Pitt was educated at Winchester College and went on to study at New College, Oxford in 1719. He is credited with arriving there with two manuscript volumes of his verse, one of which was a translation of Lucan’s Pharsalia. However, on discovering that Nicholas Rowe had already made a good translation of Lucan’s work, he never submitted his for publication. However, in 1721 he published two shorter works, the "Poem on the death of the late Earl Stanhope" and – anonymously as "a person of quality" – "The Plague of Marseilles". His translation of Marco Girolamo Vida’s Art of Poetry in 1725 brought him some reputation and also the friendship of Alexander Pope, whose own An Essay on Criticism (a work that Pitt judiciously echoed in homage) covered much the same ground. From then on his time was divided between religious duties, which left him ample leisure for continuing his literary work, to visiting friends, and to recurring periods of gout. A facetious poem by his "brother" poet describes one such episode while paying tribute to his version of the Aeneid. This ambitious translation project, completed in 1740, guaranteed frequent publication of all his poetry for the rest of the century, as well as a biographical preface in Samuel Johnson’s Lives of the Poets.
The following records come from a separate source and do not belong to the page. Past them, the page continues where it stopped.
theorem State.holdPort_keeps (h : Keeps b s0 s) {a1 a2 a3} : Keeps b s0 (State.holdPort s a1 a2 a3) := by
  unfold State.holdPort
  extract_lets x1 done2 cancel3
  refine Keeps.ite ?_ ?_
  · dsimp only [done2]
    split
    · rename_i x4 o5
      exact State.complete_keeps h
    · rename_i x6
      exact h
  · refine Keeps.ite ?_ ?_
    · refine Keeps.ite ?_ ?_
      · dsimp only [done2]
        split
        · rename_i x7 o8
          with_reducible refine State.complete_keeps ?_
          exact State.leaveHold_keeps h
        · rename_i x9
          exact State.leaveHold_keeps h
      · dsimp only [done2]
        split
        · rename_i x10 o11
          with_reducible refine State.complete_keeps ?_
          exact State.setPort_keeps h
        · rename_i x12
          exact State.setPort_keeps h
    · refine Keeps.ite ?_ ?_
      · refine Keeps.ite ?_ ?_
        · exact State.setPort_keeps h
        · exact h
      · refine Keeps.ite ?_ ?_
        · refine Keeps.ite ?_ ?_
          · dsimp only [done2]
            split
            · rename_i x13 o14
              with_reducible refine State.complete_keeps ?_
              dsimp only [cancel3]
              with_reducible refine State.setPort_keeps ?_
              split
              · rename_i x15 o16 heq17
                exact State.complete_keeps h
              · rename_i x18 heq19
                exact h
            · rename_i x20
              dsimp only [cancel3]
              with_reducible refine State.setPort_keeps ?_
              split
              · rename_i x21 o22 heq23
                exact State.complete_keeps h
              · rename_i x24 heq25
                exact h
          · dsimp only [done2]
            split
            · rename_i x26 o27
              with_reducible refine State.complete_keeps ?_
              exact State.setPort_keeps h
            · rename_i x28
              exact State.setPort_keeps h
        · refine Keeps.ite ?_ ?_
          · dsimp only [done2]
            split
            · rename_i x29 o30
              exact State.complete_keeps h
            · rename_i x31
              exact h
          · refine Keeps.ite ?_ ?_
            · dsimp only [done2]
              split
              · rename_i x32 o33
                exact State.complete_keeps h
              · rename_i x34
                exact h
            · refine Keeps.ite ?_ ?_
              · exact State.setPort_keeps h
              · dsimp only [done2]
                split
                · rename_i x35 o36
                  with_reducible refine State.complete_keeps ?_
                  exact State.setPort_keeps h
                · rename_i x37
                  exact State.setPort_keeps h

theorem State.leaveGroupHold_keeps (h : Keeps b s0 s) {a1} : Keeps b s0 (State.leaveGroupHold s a1) := by
  unfold State.leaveGroupHold
  extract_lets g1 s2 a3 s4 g5
  have hs2 : Keeps b s0 s2 := by
    exact State.groupGoes_keeps h
  clear_value s2
  have hs4 : Keeps b s0 s4 := by
    refine Keeps.ite ?_ ?_
    · exact State.showPort_keeps hs2
    · refine Keeps.ite ?_ ?_
      · exact State.setPort_keeps hs2
      · exact hs2
  clear_value s4
  refine Keeps.ite ?_ ?_
  · exact State.groupGoes_keeps hs4
  · exact hs4

theorem State.holdGroup_keeps (h : Keeps b s0 s) {a1 a2 a3} : Keeps b s0 (State.holdGroup s a1 a2 a3) := by
  unfold State.holdGroup
  extract_lets g1 done2 cancel3
  refine Keeps.ite ?_ ?_
  · dsimp only [done2]
    split
    · rename_i x4 o5
      exact State.complete_keeps h
    · rename_i x6
      exact h
  · refine Keeps.ite ?_ ?_
    · refine Keeps.ite ?_ ?_
      · dsimp only [done2]
        split
        · rename_i x7 o8
          with_reducible refine State.complete_keeps ?_
          exact State.leaveGroupHold_keeps h
        · rename_i x9
          exact State.leaveGroupHold_keeps h
      · dsimp only [done2]
        split
        · rename_i x10 o11
          with_reducible refine State.complete_keeps ?_
          exact State.setGroup_keeps h
        · rename_i x12
          exact State.setGroup_keeps h
    · refine Keeps.ite ?_ ?_
      · refine Keeps.ite ?_ ?_
        · exact State.setGroup_keeps h
        · refine Keeps.ite ?_ ?_
          · dsimp only [done2]
            split
            · rename_i x13 o14
              with_reducible refine State.complete_keeps ?_
              dsimp only [cancel3]
              with_reducible refine State.setGroup_keeps ?_
              split
              · rename_i x15 o16 heq17
                exact State.complete_keeps h
              · rename_i x18 heq19
                exact h
            · rename_i x20
              dsimp only [cancel3]
              with_reducible refine State.setGroup_keeps ?_
              split
              · rename_i x21 o22 heq23
                exact State.complete_keeps h
              · rename_i x24 heq25
                exact h
          · dsimp only [done2]
            split
            · rename_i x26 o27
              exact State.complete_keeps h
            · rename_i x28
              exact h
      · refine Keeps.ite ?_ ?_
        · refine Keeps.ite ?_ ?_
          · dsimp only [done2]
            split
            · rename_i x29 o30
              with_reducible refine State.complete_keeps ?_
              dsimp only [cancel3]
              with_reducible refine State.setGroup_keeps ?_
              split
              · rename_i x31 o32 heq33
                exact State.complete_keeps h
              · rename_i x34 heq35
                exact h
            · rename_i x36
              dsimp only [cancel3]
              with_reducible refine State.setGroup_keeps ?_
              split
              · rename_i x37 o38 heq39
                exact State.complete_keeps h
              · rename_i x40 heq41
                exact h
          · dsimp only [done2]
            split
            · rename_i x42 o43
              with_reducible refine State.complete_keeps ?_
              exact State.setGroup_keeps h
            · rename_i x44
              exact State.setGroup_keeps h
        · refine Keeps.ite ?_ ?_
          · dsimp only [done2]
            split
            · rename_i x45 o46
              exact State.complete_keeps h
            · rename_i x47
              exact h
          · exact State.setGroup_keeps h

theorem State.holdRequest_keeps (h : Keeps b s0 s) {a1 a2 a3} : Keeps b s0 (State.holdRequest s a1 a2 a3) := by
  unfold State.holdRequest
  dsimp only
  split
  · rename_i x1 x2 p3 heq4
    refine Keeps.ite ?_ ?_
    · exact State.complete_keeps h
    · refine Keeps.ite ?_ ?_
      · exact State.holdBack_keeps h
      · refine Keeps.ite ?_ ?_
        · exact Keeps.same h ⟨rfl, rfl⟩ rfl rfl rfl rfl rfl rfl rfl rfl rfl rfl
        · exact State.holdPort_keeps h
  · rename_i x5 x6 k7 heq8 heq9
    refine Keeps.ite ?_ ?_
    · exact State.complete_keeps h
    · refine Keeps.ite ?_ ?_
      · exact State.holdBack_keeps h
      · exact State.holdGroup_keeps h
  · rename_i x10 x11 heq12 heq13
    exact State.complete_keeps h

theorem State.flushVectors_keeps (h : Keeps b s0 s) {a1} : Keeps b s0 (State.flushVectors s a1) := by
  unfold State.flushVectors
  extract_lets f1 go2 s3
  have hs3 : Keeps b s0 s3 := by
    exact State.setFunc_keeps h
  clear_value s3
  refine Keeps.ite ?_ ?_
  · exact h
  · refine Keeps.foldl ?_ ?_
    · exact hs3
    · intro s4 x5 k6
      exact State.emit_keeps k6

theorem State.msixRequest_keeps (h : Keeps b s0 s) {a1 a2 a3} : Keeps b s0 (State.msixRequest s a1 a2 a3) := by
  unfold State.msixRequest
  refine Keeps.ite ?_ ?_
  · exact State.holdBack_keeps h
  · with_reducible refine State.flushVectors_keeps ?_
    extract_lets x1
    exact State.setFunc_keeps h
Christopher Pitt had been presented with the rectory of Pimperne by his uncle George and, having taken holy orders, lived there permanently from 1724. After his death in 1748 tributes noted that he died without a single enemy, and also echoed the wording on the memorial tablet in the church at Blandford referring to "the universal candour of his mind and the primitive simplicity of his manner".